La differenza sostanziale della comunicazione via Web rispetto ai mezzi tradizionali è nella dinamica della sua fruizione: la decisione di visitare un sito è lasciata all’utente ed è guidata dai click del mouse, che sono ovviamente gesti volontari.

La modalità della comunicazione deve cambiare, conseguentemente, verso uno stile necessariamente attrattivo e appagante nei confronti del visitatore.

Sotto l’aspetto del target – sebbene questo termine sia di uso comune in tutti i settori della pubblicità e del marketing – nella promozione via Web assume un significato particolare grazie all’estrema precisione che si può raggiungere attraverso una campagna di Internet advertising.

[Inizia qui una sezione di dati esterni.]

/-- Write output lines `a` to `b - 1` of a head at its buffer address (R164). In a damaged slice without fill the values
are those of the spoiled pass: bytes that nothing constrains, of the free value `spoiled`. -/
def writeLines (j : PipeJob) (h addr a b : Nat) (fill : Bool) (spoiled : Option Nat) (s : State) : State :=
  let d := j.head h
  let ds := defects j
  let put (at_ : Nat) (bs : List Byte) (t : State) : State := t.writeBuf at_ (match spoiled with
    | some free => (List.range bs.length).map (fun i => Config.freeByte free (at_ + i))
    | none => bs)
  let t := (List.range (b - a)).foldl (fun t i =>
    put (addr + 256 + (a + i) * d.pitchY) (lumaLine s j ds h (a + i) fill) t) s
  if h = 1 then t
  else
    let c (l : Nat) := if d.format = 2 then l / 2 else l
    (List.range (c b - c a)).foldl (fun t i =>
      put (addr + 256 + d.cOff + (c a + i) * d.pitchC) (chromaLine s j ds (c a + i) fill) t) t

/-! ### Frames and slices -/

/-- The pipeline has a powered quarter (R141). -/
def pipePowered (s : State) : Bool := s.domainOn 10 || s.domainOn 11 || s.domainOn 12 || s.domainOn 13

/-- A frame of port `p` is offered to the pipeline: selected under R141, waiting, and the oldest skipped when too many wait
(R146). A frame that starts while the port or the pipeline is off does not advance the count of DECIM (DESIGN CHOICE, assumption
122). -/
def offerFrame (src : PipeSrc) (s : State) : State :=
  let p := src.set
  if s.flag PIPE_CTRL.EN = false ∨ s.flag (PIPE_PORT.EN p) = false ∨ pipePowered s = false then s
  else if (pipePort s p).phase ≠ 0 then modPipePort p (fun x => { x with phase := x.phase - 1 }) s
  else
    lagSkip p (modPipePort p (fun x =>
      { x with phase := max 1 (s.fld (PIPE_PORT.DECIM p)) - 1, waiting := x.waiting ++ [src] }) s)

/-- The Frame Start time of a frame is known anew while it waits or is developed (R114, R127). -/
def pipeTime (num fs : Nat) (s : State) : State :=
  let at_ (w : PipeSrc) : PipeSrc := if w.live && w.num == num then { w with fs := fs } else w
  setPipe { s.pipe with ports := s.pipe.ports.map (fun x =>
    { x with waiting := x.waiting.map at_, job := x.job.map (fun j => { j with src := at_ j.src }) }) } s

/-- A Frame Start of port `p` (R140, R141, R146). A frame without a ring slot is skipped. -/
def pipeFrameStart (num : Nat) (s : State) : State :=
  match frameOf s num with
  | none => s
  | some f =>
    if s.mode < 2 ∨ 4 < s.mode then s
    else
      let src : PipeSrc := { num := num, port := f.port, vc := f.vc, fs := f.fs, d := f.d, live := true
                             addr := (f.slot.map (slotAddr s f.port)).getD 0 }
      let t := offerFrame src s
      if f.slot.isNone ∧ (pipePort t f.port).waiting.any (fun w => w.num == num) then
        skipFrame src (modPipePort f.port (fun x => { x with waiting := x.waiting.filter (fun w => w.num != num) }) t)
      else t

/-- Port `p` is developed as the configuration in force stands (R141, R173). -/
def pipeDevelops (s : State) (p : Nat) : Bool := s.flag PIPE_CTRL.EN && s.flag (PIPE_PORT.EN p) && pipePowered s

/-- The waiting frame of a port that begins next: the earliest corrected Frame Start, the first to come on a tie (R142). -/
def firstWaiting (q : PipePort) : Option PipeSrc :=
  q.waiting.foldl (fun b w => match b with
    | none => some w
    | some x => if w.fs < x.fs then some w else some x) none

/-- The port whose waiting frame begins next: the earliest corrected Frame Start, the lower port on a tie (R142). The waiting frames
of a port that is no longer enabled wait on (DEDUCED, assumption 115); a frame of another port may begin while an earlier one waits
behind its own port's frame in progress (DESIGN CHOICE, assumption 123). -/
def nextBegin (s : State) : Option Nat :=
  ((List.range 4).filter (fun p => pipeDevelops s p && (pipePort s p).job.isNone && !(pipePort s p).waiting.isEmpty)).foldl (fun b p =>
    let fs (q : Nat) := ((firstWaiting (pipePort s q)).map (·.fs)).getD 0
    match b with
    | none => some p
    | some q => if fs p < fs q then some p else some q) none

/-- The crop window lies inside the frame, and the ratio of R160 holds for a whole-frame crop (R160). -/
def cropFits (d : HeadDesc) (w h : Nat) : Bool :=
  (d.cw == 0 || decide (d.x0 + d.cw ≤ w)) && (d.ch == 0 || decide (d.y0 + d.ch ≤ h)) &&
  ratioOk (cropX d w).2 (boxOf d.hpre) d.ow && ratioOk (cropY d h).2 (boxOf d.vpre) d.oh

/-- A head takes its buffer when a frame begins, or its output is dropped (R160, R165). Answers the buffer and its
address. -/
def takeHead (src : PipeSrc) (h : Nat) (s : State) : Option (Nat × Nat) × State :=
  let p := src.set
  let d := headDesc (s.table 0x08 6) p h
  if (pipePort s p).headOk.getD h false = false then (none, s)
  else if cropFits d src.d.width src.d.height = false then
    (none, pipeFlag PIPE_EVENT.DROP .warning p (s.addFld PIPE_CNT_DROP.COUNT 1))
  else
    let dropped := (s.addFld PIPE_CNT_DROP.COUNT 1).setFlag PIPE_EVENT.DROP true
    if h = 0 then
      match takeBuf p src.num s with
      | none => (none, dropped)
      | some (k, s) =>
        let a := dramOff (d.base + k * d.stride)
        (some (k, a), handPicture 0 p k a false src s)
    else
      match poolTake 2 s with
      | none => (none, dropped)
      | some (k, s) => (some (k, poolAddr s k), handPicture 1 p k (poolAddr s k) false src s)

La caratteristica dei siti e dell’informazione on line in generale è – o dovrebbe essere – l’estrema specializzazione e profondità verticale dei contenuti: ciò si traduce nella creazione di un pubblico di appassionati che condividono un interesse molto facile da determinare e che rappresentano pertanto un facile “bersaglio” per strategie molto mirate. Non bisogna dimenticare, infatti, che il capitale più importante di ogni sito Web è rappresentato proprio dai suoi utenti, il più precisamente possibile catalogati per abitudini, scelte e bisogni: questa potente metodologia di marketing pare non essere ancora completamente analizzata e sfruttata a fondo, ma le future campagne saranno sicuramente caratterizzate da un grado di personalizzazione estremamente spinto. In realtà la funzione più importante della Rete è costruire, sviluppare, gestire relazioni; quindi conquistare la fiducia di un cliente, costruire un rapporto durevole nel tempo, è enormemente più importante che realizzare una singola vendita o attrarre folle indiscriminate di distratti visitatori sul proprio sito.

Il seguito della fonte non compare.